*GIVEN INFORMATION*.
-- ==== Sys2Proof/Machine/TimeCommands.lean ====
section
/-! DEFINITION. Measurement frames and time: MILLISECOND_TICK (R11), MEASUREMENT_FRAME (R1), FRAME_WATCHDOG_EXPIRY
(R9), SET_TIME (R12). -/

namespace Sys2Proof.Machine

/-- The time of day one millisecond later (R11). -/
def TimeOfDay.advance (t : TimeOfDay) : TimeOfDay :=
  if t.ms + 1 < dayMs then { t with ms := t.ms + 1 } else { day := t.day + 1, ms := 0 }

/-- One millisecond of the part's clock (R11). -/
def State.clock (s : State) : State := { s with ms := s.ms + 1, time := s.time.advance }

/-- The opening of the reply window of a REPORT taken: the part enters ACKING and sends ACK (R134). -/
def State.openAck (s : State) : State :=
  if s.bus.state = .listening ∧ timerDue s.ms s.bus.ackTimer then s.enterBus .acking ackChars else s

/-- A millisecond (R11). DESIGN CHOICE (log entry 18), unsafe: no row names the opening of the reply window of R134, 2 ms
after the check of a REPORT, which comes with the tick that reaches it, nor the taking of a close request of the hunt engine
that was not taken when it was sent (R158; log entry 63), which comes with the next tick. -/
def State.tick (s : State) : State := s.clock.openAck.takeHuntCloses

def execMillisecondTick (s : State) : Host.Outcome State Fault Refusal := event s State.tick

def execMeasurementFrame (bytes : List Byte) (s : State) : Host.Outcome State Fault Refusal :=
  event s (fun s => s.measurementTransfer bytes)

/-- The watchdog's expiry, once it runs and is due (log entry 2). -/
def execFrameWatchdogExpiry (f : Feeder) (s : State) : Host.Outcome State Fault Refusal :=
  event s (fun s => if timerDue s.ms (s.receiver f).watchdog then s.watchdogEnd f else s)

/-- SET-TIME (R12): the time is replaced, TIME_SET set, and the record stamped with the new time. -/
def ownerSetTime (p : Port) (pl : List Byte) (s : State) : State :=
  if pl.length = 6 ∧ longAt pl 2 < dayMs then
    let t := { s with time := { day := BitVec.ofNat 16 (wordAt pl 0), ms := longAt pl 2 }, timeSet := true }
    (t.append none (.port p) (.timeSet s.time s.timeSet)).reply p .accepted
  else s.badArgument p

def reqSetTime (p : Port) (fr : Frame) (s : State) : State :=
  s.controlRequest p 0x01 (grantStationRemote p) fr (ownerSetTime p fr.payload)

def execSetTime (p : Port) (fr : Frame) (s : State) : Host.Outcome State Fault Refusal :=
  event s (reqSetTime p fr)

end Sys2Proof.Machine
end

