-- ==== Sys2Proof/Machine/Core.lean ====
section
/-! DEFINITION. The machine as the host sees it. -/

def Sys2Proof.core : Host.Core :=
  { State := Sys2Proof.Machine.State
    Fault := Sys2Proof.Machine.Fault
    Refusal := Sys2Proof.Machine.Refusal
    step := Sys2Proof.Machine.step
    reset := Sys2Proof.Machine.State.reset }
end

==

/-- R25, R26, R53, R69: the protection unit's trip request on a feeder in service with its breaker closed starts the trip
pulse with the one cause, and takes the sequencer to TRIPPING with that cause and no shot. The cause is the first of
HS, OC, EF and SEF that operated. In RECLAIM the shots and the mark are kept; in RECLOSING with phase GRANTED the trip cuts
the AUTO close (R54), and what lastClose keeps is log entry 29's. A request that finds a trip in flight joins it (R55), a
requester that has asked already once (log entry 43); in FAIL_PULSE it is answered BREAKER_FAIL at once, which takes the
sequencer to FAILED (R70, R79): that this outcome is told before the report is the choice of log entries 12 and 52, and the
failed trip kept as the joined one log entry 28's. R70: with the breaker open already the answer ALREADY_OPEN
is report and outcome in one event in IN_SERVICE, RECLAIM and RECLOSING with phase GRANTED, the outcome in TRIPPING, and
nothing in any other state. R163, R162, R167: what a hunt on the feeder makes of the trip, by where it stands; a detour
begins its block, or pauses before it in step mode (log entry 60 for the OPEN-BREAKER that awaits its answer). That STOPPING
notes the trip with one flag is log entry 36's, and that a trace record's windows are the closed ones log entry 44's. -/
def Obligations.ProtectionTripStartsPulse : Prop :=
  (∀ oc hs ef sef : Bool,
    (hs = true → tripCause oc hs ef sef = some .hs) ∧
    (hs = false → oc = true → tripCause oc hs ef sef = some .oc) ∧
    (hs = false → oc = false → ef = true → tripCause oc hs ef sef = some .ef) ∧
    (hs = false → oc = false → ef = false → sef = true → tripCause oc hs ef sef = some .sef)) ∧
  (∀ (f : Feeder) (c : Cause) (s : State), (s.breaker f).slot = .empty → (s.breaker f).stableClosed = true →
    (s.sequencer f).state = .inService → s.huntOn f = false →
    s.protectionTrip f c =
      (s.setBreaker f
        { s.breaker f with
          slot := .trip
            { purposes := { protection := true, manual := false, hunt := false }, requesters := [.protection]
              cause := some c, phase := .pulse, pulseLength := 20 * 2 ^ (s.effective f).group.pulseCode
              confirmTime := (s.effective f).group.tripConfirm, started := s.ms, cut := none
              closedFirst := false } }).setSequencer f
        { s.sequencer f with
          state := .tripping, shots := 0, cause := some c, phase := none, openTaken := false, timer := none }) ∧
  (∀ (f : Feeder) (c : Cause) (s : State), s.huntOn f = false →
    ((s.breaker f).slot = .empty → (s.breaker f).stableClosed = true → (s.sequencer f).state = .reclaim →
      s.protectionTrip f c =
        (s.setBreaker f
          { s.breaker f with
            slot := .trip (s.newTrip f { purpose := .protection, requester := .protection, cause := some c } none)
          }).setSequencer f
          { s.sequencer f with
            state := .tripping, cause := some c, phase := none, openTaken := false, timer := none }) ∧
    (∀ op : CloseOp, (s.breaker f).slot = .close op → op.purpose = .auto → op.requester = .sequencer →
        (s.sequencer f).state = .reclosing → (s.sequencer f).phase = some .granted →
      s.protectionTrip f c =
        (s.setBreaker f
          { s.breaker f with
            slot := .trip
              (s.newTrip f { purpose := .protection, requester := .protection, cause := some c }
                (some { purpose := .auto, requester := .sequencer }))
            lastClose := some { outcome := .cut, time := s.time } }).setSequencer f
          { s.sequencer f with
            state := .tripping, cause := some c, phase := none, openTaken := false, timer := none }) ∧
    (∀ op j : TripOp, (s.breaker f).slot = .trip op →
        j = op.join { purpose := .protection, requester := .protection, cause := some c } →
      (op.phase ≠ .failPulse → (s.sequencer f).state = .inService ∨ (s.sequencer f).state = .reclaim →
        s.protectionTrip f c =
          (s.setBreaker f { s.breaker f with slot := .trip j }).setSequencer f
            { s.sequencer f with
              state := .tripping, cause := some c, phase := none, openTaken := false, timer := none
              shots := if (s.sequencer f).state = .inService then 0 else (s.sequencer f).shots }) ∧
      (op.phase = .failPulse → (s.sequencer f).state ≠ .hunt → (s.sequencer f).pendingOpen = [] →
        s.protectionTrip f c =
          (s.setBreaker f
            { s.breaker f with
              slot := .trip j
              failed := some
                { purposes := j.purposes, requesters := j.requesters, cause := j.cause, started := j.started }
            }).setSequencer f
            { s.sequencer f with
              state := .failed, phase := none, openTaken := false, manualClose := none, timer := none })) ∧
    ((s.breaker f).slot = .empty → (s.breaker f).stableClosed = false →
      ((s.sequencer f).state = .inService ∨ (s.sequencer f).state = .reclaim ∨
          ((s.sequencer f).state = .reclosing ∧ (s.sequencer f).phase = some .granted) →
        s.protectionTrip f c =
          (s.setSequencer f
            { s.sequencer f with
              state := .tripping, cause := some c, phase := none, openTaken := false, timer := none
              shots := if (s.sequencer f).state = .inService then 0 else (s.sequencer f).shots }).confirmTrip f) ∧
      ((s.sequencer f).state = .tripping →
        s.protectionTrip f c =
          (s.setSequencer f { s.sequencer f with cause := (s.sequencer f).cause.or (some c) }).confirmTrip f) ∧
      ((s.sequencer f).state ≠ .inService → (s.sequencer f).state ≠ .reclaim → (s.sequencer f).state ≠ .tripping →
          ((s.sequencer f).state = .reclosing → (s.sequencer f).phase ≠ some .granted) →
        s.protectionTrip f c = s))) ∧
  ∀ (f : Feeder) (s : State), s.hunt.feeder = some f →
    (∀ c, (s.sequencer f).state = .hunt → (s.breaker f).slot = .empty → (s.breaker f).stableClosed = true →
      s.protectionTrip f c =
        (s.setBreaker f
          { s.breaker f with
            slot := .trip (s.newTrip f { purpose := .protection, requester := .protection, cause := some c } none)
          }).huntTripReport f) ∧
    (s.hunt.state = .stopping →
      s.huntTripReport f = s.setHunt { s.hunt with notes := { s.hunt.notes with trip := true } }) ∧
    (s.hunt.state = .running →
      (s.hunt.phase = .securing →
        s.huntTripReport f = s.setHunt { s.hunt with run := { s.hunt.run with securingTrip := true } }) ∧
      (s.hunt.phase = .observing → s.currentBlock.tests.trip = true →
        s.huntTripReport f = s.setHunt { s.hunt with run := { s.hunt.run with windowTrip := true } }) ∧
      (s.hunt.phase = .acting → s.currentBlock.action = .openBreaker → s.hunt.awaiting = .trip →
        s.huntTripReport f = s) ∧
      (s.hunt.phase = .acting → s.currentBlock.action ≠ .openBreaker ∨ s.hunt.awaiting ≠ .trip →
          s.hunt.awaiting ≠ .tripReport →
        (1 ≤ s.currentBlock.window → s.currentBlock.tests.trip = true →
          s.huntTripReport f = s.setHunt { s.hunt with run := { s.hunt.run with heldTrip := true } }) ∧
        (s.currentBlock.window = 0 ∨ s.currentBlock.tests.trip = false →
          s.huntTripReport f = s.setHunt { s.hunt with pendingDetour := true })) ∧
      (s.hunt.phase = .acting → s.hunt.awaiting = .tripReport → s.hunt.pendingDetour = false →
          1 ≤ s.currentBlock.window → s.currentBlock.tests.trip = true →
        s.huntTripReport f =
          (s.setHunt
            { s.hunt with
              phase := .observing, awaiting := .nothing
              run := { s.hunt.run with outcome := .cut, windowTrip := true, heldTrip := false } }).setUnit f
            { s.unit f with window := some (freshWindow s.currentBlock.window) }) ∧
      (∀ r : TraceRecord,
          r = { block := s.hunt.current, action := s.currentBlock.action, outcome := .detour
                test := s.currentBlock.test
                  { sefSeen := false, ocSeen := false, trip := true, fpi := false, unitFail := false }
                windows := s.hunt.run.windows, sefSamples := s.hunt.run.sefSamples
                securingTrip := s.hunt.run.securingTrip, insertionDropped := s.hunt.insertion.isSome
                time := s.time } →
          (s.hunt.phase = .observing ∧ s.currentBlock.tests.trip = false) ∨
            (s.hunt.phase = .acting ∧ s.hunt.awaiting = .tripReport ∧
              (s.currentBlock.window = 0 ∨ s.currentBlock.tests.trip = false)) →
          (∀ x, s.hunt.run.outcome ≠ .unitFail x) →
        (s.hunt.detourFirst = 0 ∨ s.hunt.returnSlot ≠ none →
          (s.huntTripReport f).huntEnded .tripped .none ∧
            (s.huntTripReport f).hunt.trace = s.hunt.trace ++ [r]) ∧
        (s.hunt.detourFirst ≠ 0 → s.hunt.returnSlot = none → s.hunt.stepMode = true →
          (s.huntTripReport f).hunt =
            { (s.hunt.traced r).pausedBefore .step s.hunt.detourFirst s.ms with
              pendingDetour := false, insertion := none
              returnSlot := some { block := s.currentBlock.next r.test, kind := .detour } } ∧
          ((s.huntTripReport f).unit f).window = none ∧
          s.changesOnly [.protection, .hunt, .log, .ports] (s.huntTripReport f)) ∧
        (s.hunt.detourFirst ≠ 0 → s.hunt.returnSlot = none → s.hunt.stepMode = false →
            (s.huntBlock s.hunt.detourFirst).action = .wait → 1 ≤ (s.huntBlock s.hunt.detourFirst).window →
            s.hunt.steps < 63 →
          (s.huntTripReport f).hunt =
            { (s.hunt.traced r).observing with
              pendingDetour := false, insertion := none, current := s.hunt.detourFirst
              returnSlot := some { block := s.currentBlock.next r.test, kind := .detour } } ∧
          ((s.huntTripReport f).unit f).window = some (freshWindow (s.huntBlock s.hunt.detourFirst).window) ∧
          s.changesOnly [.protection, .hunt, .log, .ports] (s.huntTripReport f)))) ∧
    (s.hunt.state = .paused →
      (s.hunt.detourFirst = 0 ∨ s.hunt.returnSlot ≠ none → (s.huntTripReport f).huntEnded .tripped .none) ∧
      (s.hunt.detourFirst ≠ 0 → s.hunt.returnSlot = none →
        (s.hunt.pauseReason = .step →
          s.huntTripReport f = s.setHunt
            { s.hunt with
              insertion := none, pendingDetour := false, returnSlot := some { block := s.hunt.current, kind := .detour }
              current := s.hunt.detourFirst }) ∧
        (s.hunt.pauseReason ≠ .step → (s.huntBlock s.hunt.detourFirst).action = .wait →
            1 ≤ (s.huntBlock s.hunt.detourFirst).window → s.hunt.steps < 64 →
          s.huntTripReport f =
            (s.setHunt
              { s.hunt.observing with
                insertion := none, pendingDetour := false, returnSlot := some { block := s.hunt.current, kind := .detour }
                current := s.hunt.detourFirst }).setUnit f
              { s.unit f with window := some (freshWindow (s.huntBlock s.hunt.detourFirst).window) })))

*TASK INSTRUCTIONS*.
Copy every line where the word "Fault" is present in the entries above.

*EXPECTED ANSWER*.
def execMillisecondTick (s : State) : Host.Outcome State Fault Refusal := event s State.tick
def execMeasurementFrame (bytes : List Byte) (s : State) : Host.Outcome State Fault Refusal :=
def execFrameWatchdogExpiry (f : Feeder) (s : State) : Host.Outcome State Fault Refusal :=
def execSetTime (p : Port) (fr : Frame) (s : State) : Host.Outcome State Fault Refusal :=
    Fault := Sys2Proof.Machine.Fault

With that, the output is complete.